Suppose $D$ is a PID and $M,N$ are $D$-modules and we have $\varphi_1:D\longrightarrow M$ and $\varphi_2:D\longrightarrow N$ isomorphism.
Then if I take $\varphi:D\oplus D\longrightarrow M\oplus N$, $\varphi(x,y)=\left(\varphi_1(x),\varphi_2(y)\right)$ we have an isomorphism if I am not mistaken.
My questions are:
Does it hold when, for example, $N\simeq D/(d)$, with $(d)$ a principal ideal of $D$, then $M\oplus N\simeq D\oplus D/(d)$?
Does it hold if $D$ is not a PID?
For the first one the answer is no. Let $D=\mathbb{Z}$ and $d$ be any positive integer then $\mathbb{Z}\oplus\mathbb{Z}\not\simeq \mathbb{Z}\oplus \mathbb{Z}/{\langle d\rangle}$, since $\mathbb{Z}\oplus \mathbb{Z}/{\langle d\rangle}$ has an element of finite order whereas $\mathbb{Z}\oplus\mathbb{Z}$ does not have any element of finite order.

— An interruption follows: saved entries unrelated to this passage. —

-- ==== Sys2Proof/Machine/Transfer.lean ====
section
/-! DEFINITION. Sys2Proof/Machine/Transfer.lean: transfer commands up to their issue: the condition, the checks of R161,
data-chained groups, suspension at SPN, local refusals, splits, SENSE, and the work they ask for (05). -/

namespace Sys2Proof.Machine

/-! ## Devices and paths (R145, R377, R378) -/

/-- The discovery record of a device-table entry. -/
def State.discOf (s : State) (dev : Nat) : Option DiscRec :=
  match AMap.get? s.sub.devs dev with
  | some d => AMap.get? s.dev.disc d.disc
  | none => none

/-- What a transfer command finds of its device: the limits of the discovery record, and the items that the device-table entry holds
unchanged (R145). -/
def State.deviceOf (s : State) (dev : Nat) : Option DiscRec :=
  match AMap.get? s.sub.devs dev, s.discOf dev with
  | some e, some d => some { d with kind := e.kind, seq := e.seq, barLen := e.barLen, lunid := e.lunid }
  | some _, none => none
  | none, some _ => none
  | none, none => none

/-- A path of a device is USABLE: its port is up and the last discovery run identified the device on it (R377). -/
def State.usable (s : State) (dev : Nat) (p : PathDesc) : Bool :=
  (s.portOf p.quad p.port).st = 2 && (match s.discOf dev with
    | some r => r.paths.any fun x => x.quad = p.quad && x.port = p.port && x.up
    | none => false)

/-- Exchanges outstanding to a device on a path. -/
def State.onPath (s : State) (dev : Nat) (p : PathDesc) : Nat :=
  (s.dev.exch.filter fun e => e.2.dev = dev && e.2.quad = p.quad && e.2.port = p.port && e.2.live).length

/-- The index of the path with the fewest exchanges, ties to the lower one. -/
def State.leastLoaded (s : State) (dev : Nat) (l : List (PathDesc × Nat)) : Option Nat :=
  match l with
  | [] => none
  | (p, i) :: l =>
    match State.leastLoaded s dev l with
    | none => some i
    | some j =>
      match l.find? fun e => e.2 = j with
      | some (q, _) => if s.onPath dev q < s.onPath dev p then some j else some i
      | none => some i

/-- R378: the path of a new exchange. `same` is the path of an exchange that is sent once more where it failed; a sequential device keeps the
path of its last exchange, where the set holds it. -/
def State.choosePath (s : State) (sch : Nat) (same : Option Nat) : Option (Nat × PathDesc) :=
  let c := s.ctxOf sch
  match AMap.get? s.sub.psets c.pset with
  | none => none
  | some ps =>
    let ok := ps.paths.zipIdx.filter fun e => s.usable ps.dev e.1
    let seq := ((AMap.get? s.sub.devs ps.dev).map (·.seq)).getD false
    let pref := ok.filter fun e => e.1.pref
    let i := match ok.find? fun e => some e.2 = same || (same.isNone && seq && some (e.1.quad, e.1.port) = c.lpd) with
      | some e => some e.2
      | none => s.leastLoaded ps.dev (if pref.isEmpty then ok else pref)
    match i with
    | none => none
    | some i => (ok.find? fun e => e.2 = i).map fun e => (i, e.1)


/-- The path that the piece asks to be sent on. -/
def PieceSt.path (t : PieceSt) : Option Nat :=
  match t with
  | .unsent _ p => p
  | .sent _ => none
  | .ended _ _ => none
  | .cut => none

/-- The path that the next piece of a program would take. -/
def State.nextPath (s : State) (sch : Nat) : Option (Nat × PathDesc) :=
  match nextPiece (s.progOf sch).cmds with
  | none => none
  | some (no, i) =>
    s.choosePath sch (match s.cmd? sch no with
      | some c => (match c.pieces[i]? with
        | some p => p.st.path
        | none => none)
      | none => none)

/-- The blocks that a piece of a command covers, none where the command names no range (R407). -/
def Cmd.range (c : Cmd) (p : Piece) : Nat × Nat :=
  if c.op = .control && !(c.code = 9 || c.code = 10) then (0, 0) else (p.blk, p.blk + p.nblk)

def State.devOf (s : State) (sch : Nat) : Nat := ((AMap.get? s.sub.psets (s.ctxOf sch).pset).map (·.dev)).getD 0

def State.devSeq (s : State) (dev : Nat) : Bool := ((AMap.get? s.sub.devs dev).map (·.seq)).getD false

/-- A ghost holds a piece back: it covers blocks of the piece on the device that a discovery record names, and is not the ghost of the
piece itself (R407). -/
def Ghost.blocks (g : Ghost) (disc sch no i : Nat) (r : Nat × Nat) : Bool :=
  g.disc = disc && g.lo < r.2 && r.1 < g.hi && !(g.sch = sch && g.cmd = no && g.pc = i)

For the second, the answer is yes. As the isomorphism $\varphi$ does not depend on the PID property.
I will try to keep the old answer and answer the new one also.
Yes, in this case it is still true (if you needed some more explanation I could give it, but I think it is easy to check)